— PROBLEM TO SOLVE —
Check each line of the entries. Copy the ones that contain the string "execHoldTimeout".

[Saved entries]
theorem execFixTimeout_frame (h : Fin 32) (s : State) : FrameN W.execFixTimeout s (execFixTimeout h s) := by
  unfold execFixTimeout
  repeat' first
    | refine doneQ_fr ?_ ?_
    | with_reducible assumption
    | with_reducible exact Frame.refl _ _
    | (intro _ _ _)
    | (intro _ _)
    | decide +kernel
    | with_reducible apply Frame.step (interruptOp_frame ..)
    | with_reducible apply Frame.step (updClr_frame ..)
    | with_reducible apply Frame.ite
    | split
    | (dsimp only; split)

def W.holdExit : Nat := W.enterFollow ||| W.setSeq

theorem holdExit_frame (s : State) (h : Nat) : Frame W.holdExit s (State.holdExit s h) := by
  unfold State.holdExit
  repeat' first
    | with_reducible assumption
    | with_reducible exact Frame.refl _ _
    | decide +kernel
    | with_reducible apply Frame.step (enterFollow_frame ..)
    | with_reducible apply Frame.step (setSeq_frame ..)
    | with_reducible apply Frame.ite
    | split
    | (dsimp only; split)

def W.execHoldExit : Nat := W.doneQ ||| W.holdExit

theorem execHoldExit_frame (h : Fin 32) (s : State) : FrameN W.execHoldExit s (execHoldExit h s) := by
  unfold execHoldExit
  repeat' first
    | refine doneQ_fr ?_ ?_
    | with_reducible assumption
    | with_reducible exact Frame.refl _ _
    | (intro _ _ _)
    | (intro _ _)
    | decide +kernel
    | with_reducible apply Frame.step (holdExit_frame ..)

def W.execHoldTimeout : Nat := W.doneQ ||| W.headFatal ||| em [E.CLR_HOLD_TIMEOUT]

theorem execHoldTimeout_frame (h : Fin 32) (s : State) : FrameN W.execHoldTimeout s (execHoldTimeout h s) := by
  unfold execHoldTimeout
  repeat' first
    | refine doneQ_fr ?_ ?_
    | with_reducible assumption
    | with_reducible exact Frame.refl _ _
    | (intro _ _ _)
    | (intro _ _)
    | decide +kernel
    | with_reducible apply Frame.step (headFatal_frame ..)
    | with_reducible apply raise_fr
    | with_reducible apply Frame.ite
    | with_reducible refine Frame.ofPair (by assumption) ?_
    | split
    | (dsimp only; split)

def W.headUp : Nat := W.setClr

theorem headUp_frame (s : State) (h : Nat) : Frame W.headUp s (State.headUp s h) := by
  unfold State.headUp
  repeat' first
    | with_reducible assumption
    | with_reducible exact Frame.refl _ _
    | decide +kernel
    | with_reducible apply Frame.step (setClr_frame ..)
    | with_reducible apply Frame.ite
    | split
    | (dsimp only; split)

def W.execCollierEnable : Nat := W.doneQW ||| W.headUp ||| fm [F.CLR_CTL_EN]

theorem execCollierEnable_frame (h : Fin 32) (s : State) : FrameN W.execCollierEnable s (execCollierEnable h s) := by
  unfold execCollierEnable
  repeat' first
    | refine doneQW_fr ?_ ?_
    | with_reducible assumption
    | with_reducible exact Frame.refl _ _
    | (intro _ _ _)
    | (intro _ _)
    | decide +kernel
    | with_reducible apply Frame.setB
    | with_reducible apply Frame.step (headUp_frame ..)

def W.execCollierDisable : Nat := W.doneQW ||| W.headOff ||| fm [F.CLR_CTL_EN]

theorem execCollierDisable_frame (h : Fin 32) (s : State) : FrameN W.execCollierDisable s (execCollierDisable h s) := by
  unfold execCollierDisable
  repeat' first
    | refine doneQW_fr ?_ ?_
    | with_reducible assumption
    | with_reducible exact Frame.refl _ _
    | (intro _ _ _)
    | (intro _ _)
    | decide +kernel
    | with_reducible apply Frame.setB
    | with_reducible apply Frame.step (headOff_frame ..)

def W.clearOvr : Nat := fm [F.TCK_CLR_OVR_RECENT] ||| W.updClr

theorem clearOvr_frame (s : State) (h : Nat) : Frame W.clearOvr s (State.clearOvr s h) := by
  unfold State.clearOvr
  repeat' first
    | with_reducible assumption
    | with_reducible exact Frame.refl _ _
    | (intro _ _ _)
    | (intro _ _)
    | decide +kernel
    | with_reducible apply Frame.setF
    | with_reducible apply Frame.step (updClr_frame ..)

def W.clearSat : Nat := fm [F.CLR_SAT_LOOP0, F.CLR_SAT_LOOP1, F.CLR_SAT_LOOP2, F.CLR_SAT_NFF]

theorem clearSat_frame (s : State) (h : Nat) : Frame W.clearSat s (State.clearSat s h) := by
  unfold State.clearSat
  repeat' first
    | with_reducible assumption
    | with_reducible exact Frame.refl _ _
    | decide +kernel
    | with_reducible apply Frame.setB
    | with_reducible apply Frame.setF

def W.linkAgain : Nat := W.linkDown ||| W.linkTrain

theorem linkAgain_frame (s : State) (h : Nat) : Frame W.linkAgain s (State.linkAgain s h) := by
  unfold State.linkAgain
  repeat' first
    | with_reducible assumption
    | with_reducible exact Frame.refl _ _
    | (intro _ _ _)
    | (intro _ _)
    | decide +kernel
    | with_reducible apply Frame.step (linkDown_frame ..)
    | with_reducible apply Frame.step (linkTrain_frame ..)
    | with_reducible apply Frame.ite
    | split
    | (dsimp only; split)

def W.faultReset : Nat := fm [F.GLB_HEAD_FAULT_HEAD, F.PWR_RESET_CAUSE_HEAD_DECK] ||| W.clearOvr ||| W.clearSat |||
    W.linkAgain ||| W.setClr ||| W.updBand ||| fm [F.PWR_RESET_CAUSE_LAST]

theorem faultReset_frame (s : State) (h : Nat) : Frame W.faultReset s (State.faultReset s h) := by
  unfold State.faultReset
  repeat' first
    | with_reducible assumption
    | with_reducible exact Frame.refl _ _
    | (intro _ _ _)
    | (intro _ _)
    | decide +kernel
    | with_reducible apply Frame.putF
    | with_reducible apply Frame.step (clearOvr_frame ..)
    | with_reducible apply Frame.step (clearSat_frame ..)
    | with_reducible apply Frame.step (linkAgain_frame ..)
    | with_reducible apply Frame.step (setClr_frame ..)
    | with_reducible apply Frame.step (updBand_frame ..)
    | with_reducible apply resetSource_fr
    | with_reducible apply Frame.ite
    | split
    | (dsimp only; split)

def W.execHeadFaultReset : Nat := W.doneQW ||| W.faultReset

theorem execHeadFaultReset_frame (h : Fin 32) (s : State) : FrameN W.execHeadFaultReset s (execHeadFaultReset h s) := by
  unfold execHeadFaultReset
  repeat' first
    | refine doneQW_fr ?_ ?_
    | with_reducible assumption
    | with_reducible exact Frame.refl _ _
    | (intro _ _ _)
    | (intro _ _)
    | decide +kernel
    | with_reducible apply Frame.step (faultReset_frame ..)

end Sys2Proof.Laws
end

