-- ==== Sys2Proof/Laws/FrSledCmds.lean ====
section
/-!
SUPPORT. Frames of the operations of Machine/SledCmds.lean: one law per operation, with the mask of what it may change.
-/
set_option Elab.async false
set_option linter.unusedTactic false
set_option linter.unreachableTactic false

namespace Sys2Proof.Laws

open Sys2Proof.Machine

def W.writeTarget : Nat := em [E.SLD_CFG_REJECT] ||| W.setTarget ||| W.updSld ||| fm [F.SLD_EVT_AXES_AXIS]

theorem writeTarget_frame (s : State) (h w : Nat) : Frame W.writeTarget s (State.writeTarget s h w) := by
  unfold State.writeTarget
  repeat' first
    | with_reducible assumption
    | with_reducible exact Frame.refl _ _
    | (intro _ _ _)
    | (intro _ _)
    | decide +kernel
    | with_reducible apply Frame.step (setTarget_frame ..)
    | with_reducible apply Frame.step (updSld_frame ..)
    | with_reducible apply raiseSld_fr
    | with_reducible apply Frame.ite
    | split
    | (dsimp only; split)

def W.execSledTargetWrite : Nat := W.doneW ||| W.writeTarget

theorem execSledTargetWrite_frame (h : Fin 32) (w : BitVec 32) (s : State) : FrameN W.execSledTargetWrite s
    (execSledTargetWrite h w s) := by
  unfold execSledTargetWrite
  repeat' first
    | refine doneW_fr ?_ ?_
    | with_reducible assumption
    | with_reducible exact Frame.refl _ _
    | (intro _ _ _)
    | (intro _ _)
    | decide +kernel
    | with_reducible apply Frame.step (writeTarget_frame ..)

def W.groupGo : Nat := W.updSld

theorem groupGo_frame (s : State) (mask : Nat) : Frame W.groupGo s (State.groupGo s mask) := by
  unfold State.groupGo
  repeat' first
    | with_reducible assumption
    | with_reducible exact Frame.refl _ _
    | (intro _ _ _)
    | (intro _ _)
    | decide +kernel
    | (with_reducible apply Frame.forEach; rotate_left; intro _ _ _)
    | with_reducible apply Frame.step (updSld_frame ..)
    | with_reducible apply Frame.ite
    | split
    | (dsimp only; split)

def W.execGroupGo : Nat := W.doneW ||| W.groupGo

theorem execGroupGo_frame (w : BitVec 32) (s : State) : FrameN W.execGroupGo s (execGroupGo w s) := by
  unfold execGroupGo
  repeat' first
    | refine doneW_fr ?_ ?_
    | with_reducible assumption
    | with_reducible exact Frame.refl _ _
    | (intro _ _ _)
    | (intro _ _)
    | decide +kernel
    | with_reducible apply Frame.step (groupGo_frame ..)

def W.sledStop : Nat := W.updSld

theorem sledStop_frame (s : State) (h : Nat) : Frame W.sledStop s (State.sledStop s h) := by
  unfold State.sledStop
  repeat' first
    | with_reducible assumption
    | with_reducible exact Frame.refl _ _
    | (intro _ _ _)
    | (intro _ _)
    | decide +kernel
    | with_reducible apply Frame.step (updSld_frame ..)
    | with_reducible apply Frame.ite
    | split
    | (dsimp only; split)

def W.execSledStop : Nat := W.doneW ||| W.sledStop

theorem execSledStop_frame (h : Fin 32) (s : State) : FrameN W.execSledStop s (execSledStop h s) := by
  unfold execSledStop
  repeat' first
    | refine doneW_fr ?_ ?_
    | with_reducible assumption
    | with_reducible exact Frame.refl _ _
    | (intro _ _ _)
    | (intro _ _)
    | decide +kernel
    | with_reducible apply Frame.step (sledStop_frame ..)

def W.sledPark : Nat := W.toPark

theorem sledPark_frame (s : State) (h : Nat) : Frame W.sledPark s (State.sledPark s h) := by
  unfold State.sledPark
  repeat' first
    | with_reducible assumption
    | with_reducible exact Frame.refl _ _
    | decide +kernel
    | with_reducible apply Frame.step (toPark_frame ..)
    | with_reducible apply Frame.ite
    | split
    | (dsimp only; split)

def W.execSledPark : Nat := W.doneW ||| W.sledPark

theorem execSledPark_frame (h : Fin 32) (s : State) : FrameN W.execSledPark s (execSledPark h s) := by
  unfold execSledPark
  repeat' first
    | refine doneW_fr ?_ ?_
    | with_reducible assumption
    | with_reducible exact Frame.refl _ _
    | (intro _ _ _)
    | (intro _ _)
    | decide +kernel
    | with_reducible apply Frame.step (sledPark_frame ..)

def W.execSledHome : Nat := W.doneW ||| W.startHoming

theorem execSledHome_frame (h : Fin 32) (s : State) : FrameN W.execSledHome s (execSledHome h s) := by
  unfold execSledHome
  repeat' first
    | refine doneW_fr ?_ ?_
    | with_reducible assumption
    | with_reducible exact Frame.refl _ _
    | (intro _ _ _)
    | (intro _ _)
    | decide +kernel
    | with_reducible apply Frame.step (startHoming_frame ..)

def W.execSledEnable : Nat := W.axisOn ||| W.doneW ||| fm [F.SLD_CTL_EN]

theorem execSledEnable_frame (h : Fin 32) (s : State) : FrameN W.execSledEnable s (execSledEnable h s) := by
  unfold execSledEnable
  repeat' first
    | refine doneW_fr ?_ ?_
    | with_reducible assumption
    | with_reducible exact Frame.refl _ _
    | (intro _ _ _)
    | (intro _ _)
    | decide +kernel
    | with_reducible apply Frame.setB
    | with_reducible apply Frame.step (axisOn_frame ..)

def W.sledDisable : Nat := fm [F.SLD_CTL_EN] ||| W.axisHeadOff

theorem sledDisable_frame (s : State) (h : Nat) : Frame W.sledDisable s (State.sledDisable s h) := by
  unfold State.sledDisable
  repeat' first
    | with_reducible assumption
    | with_reducible exact Frame.refl _ _
    | (intro _ _ _)
    | (intro _ _)
    | decide +kernel
    | with_reducible apply Frame.setB
    | with_reducible apply Frame.step (axisHeadOff_frame ..)
    | with_reducible apply Frame.ite
    | split
    | (dsimp only; split)

def W.execSledDisable : Nat := W.doneW ||| W.sledDisable

theorem execSledDisable_frame (h : Fin 32) (s : State) : FrameN W.execSledDisable s (execSledDisable h s) := by
  unfold execSledDisable
  repeat' first
    | refine doneW_fr ?_ ?_
    | with_reducible assumption
    | with_reducible exact Frame.refl _ _
    | (intro _ _ _)
    | (intro _ _)
    | decide +kernel
    | with_reducible apply Frame.step (sledDisable_frame ..)

def W.limitHit : Nat := fm [F.SLD_STATUS_HOMED] ||| em [E.SLD_LIMIT_HIT] ||| W.setAxis ||| W.updSld ||| fm
    [F.SLD_EVT_AXES_AXIS]

theorem limitHit_frame (s : State) (h : Nat) : Frame W.limitHit s (State.limitHit s h) := by
  unfold State.limitHit
  repeat' first
    | with_reducible assumption
    | with_reducible exact Frame.refl _ _
    | (intro _ _ _)
    | (intro _ _)
    | decide +kernel
    | with_reducible apply Frame.setB
    | with_reducible apply Frame.step (setAxis_frame ..)
    | with_reducible apply Frame.step (updSld_frame ..)
    | with_reducible apply raiseSld_fr
    | with_reducible apply Frame.ite
    | split
    | (dsimp only; split)

def W.limitChange : Nat := fm [F.SLD_STATUS_SWITCH] ||| W.homeSwitch ||| W.limitHit

theorem limitChange_frame (s : State) (h : Nat) : Frame W.limitChange s (State.limitChange s h) := by
  unfold State.limitChange
  repeat' first
    | with_reducible assumption
    | with_reducible exact Frame.refl _ _
    | (intro _ _ _)
    | (intro _ _)
    | decide +kernel
    | with_reducible apply Frame.setB
    | with_reducible apply Frame.step (homeSwitch_frame ..)
    | with_reducible apply Frame.step (limitHit_frame ..)
    | with_reducible apply Frame.ite
    | split
    | (dsimp only; split)

def W.execLimitDebounced : Nat := W.limitChange ||| W.outward

theorem execLimitDebounced_frame (h : Fin 32) (s : State) : FrameN W.execLimitDebounced s (execLimitDebounced h s) := by
  unfold execLimitDebounced
  repeat' first
    | refine done_fr ?_ ?_
    | with_reducible assumption
    | with_reducible exact Frame.refl _ _
    | (intro _ _ _)
    | (intro _ _)
    | decide +kernel
    | with_reducible apply Frame.step (limitChange_frame ..)

def W.execHomeFail : Nat := W.doneQ ||| W.headFatal ||| W.homeFail ||| W.limitChange

theorem execHomeFail_frame (h : Fin 32) (s : State) : FrameN W.execHomeFail s (execHomeFail h s) := by
  unfold execHomeFail
  repeat' first
    | refine doneQ_fr ?_ ?_
    | with_reducible assumption
    | with_reducible exact Frame.refl _ _
    | (intro _ _ _)
    | (intro _ _)
    | decide +kernel
    | with_reducible apply Frame.step (headFatal_frame ..)
    | with_reducible apply Frame.step (homeFail_frame ..)
    | with_reducible apply Frame.step (limitChange_frame ..)
    | with_reducible apply Frame.ite
    | split
    | (dsimp only; split)

def W.execSldOvr : Nat := W.axisOverrun ||| W.doneQ ||| W.headFatal ||| em [E.TCK_SLD_OVR] ||| fm [F.TCK_OVR_HEADS_HEAD]

theorem execSldOvr_frame (h : Fin 32) (s : State) : FrameN W.execSldOvr s (execSldOvr h s) := by
  unfold execSldOvr
  repeat' first
    | refine doneQ_fr ?_ ?_
    | with_reducible assumption
    | with_reducible exact Frame.refl _ _
    | (intro _ _ _)
    | (intro _ _)
    | decide +kernel
    | with_reducible apply Frame.step (axisOverrun_frame ..)
    | with_reducible apply Frame.step (headFatal_frame ..)
    | with_reducible apply raiseTckHead_fr
    | with_reducible apply Frame.ite
    | split
    | (dsimp only; split)

end Sys2Proof.Laws
end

— ANSWER FOR THE TASK —
def W.execHoldTimeout : Nat := W.doneQ ||| W.headFatal ||| em [E.CLR_HOLD_TIMEOUT]
theorem execHoldTimeout_frame (h : Fin 32) (s : State) : FrameN W.execHoldTimeout s (execHoldTimeout h s) := by
  unfold execHoldTimeout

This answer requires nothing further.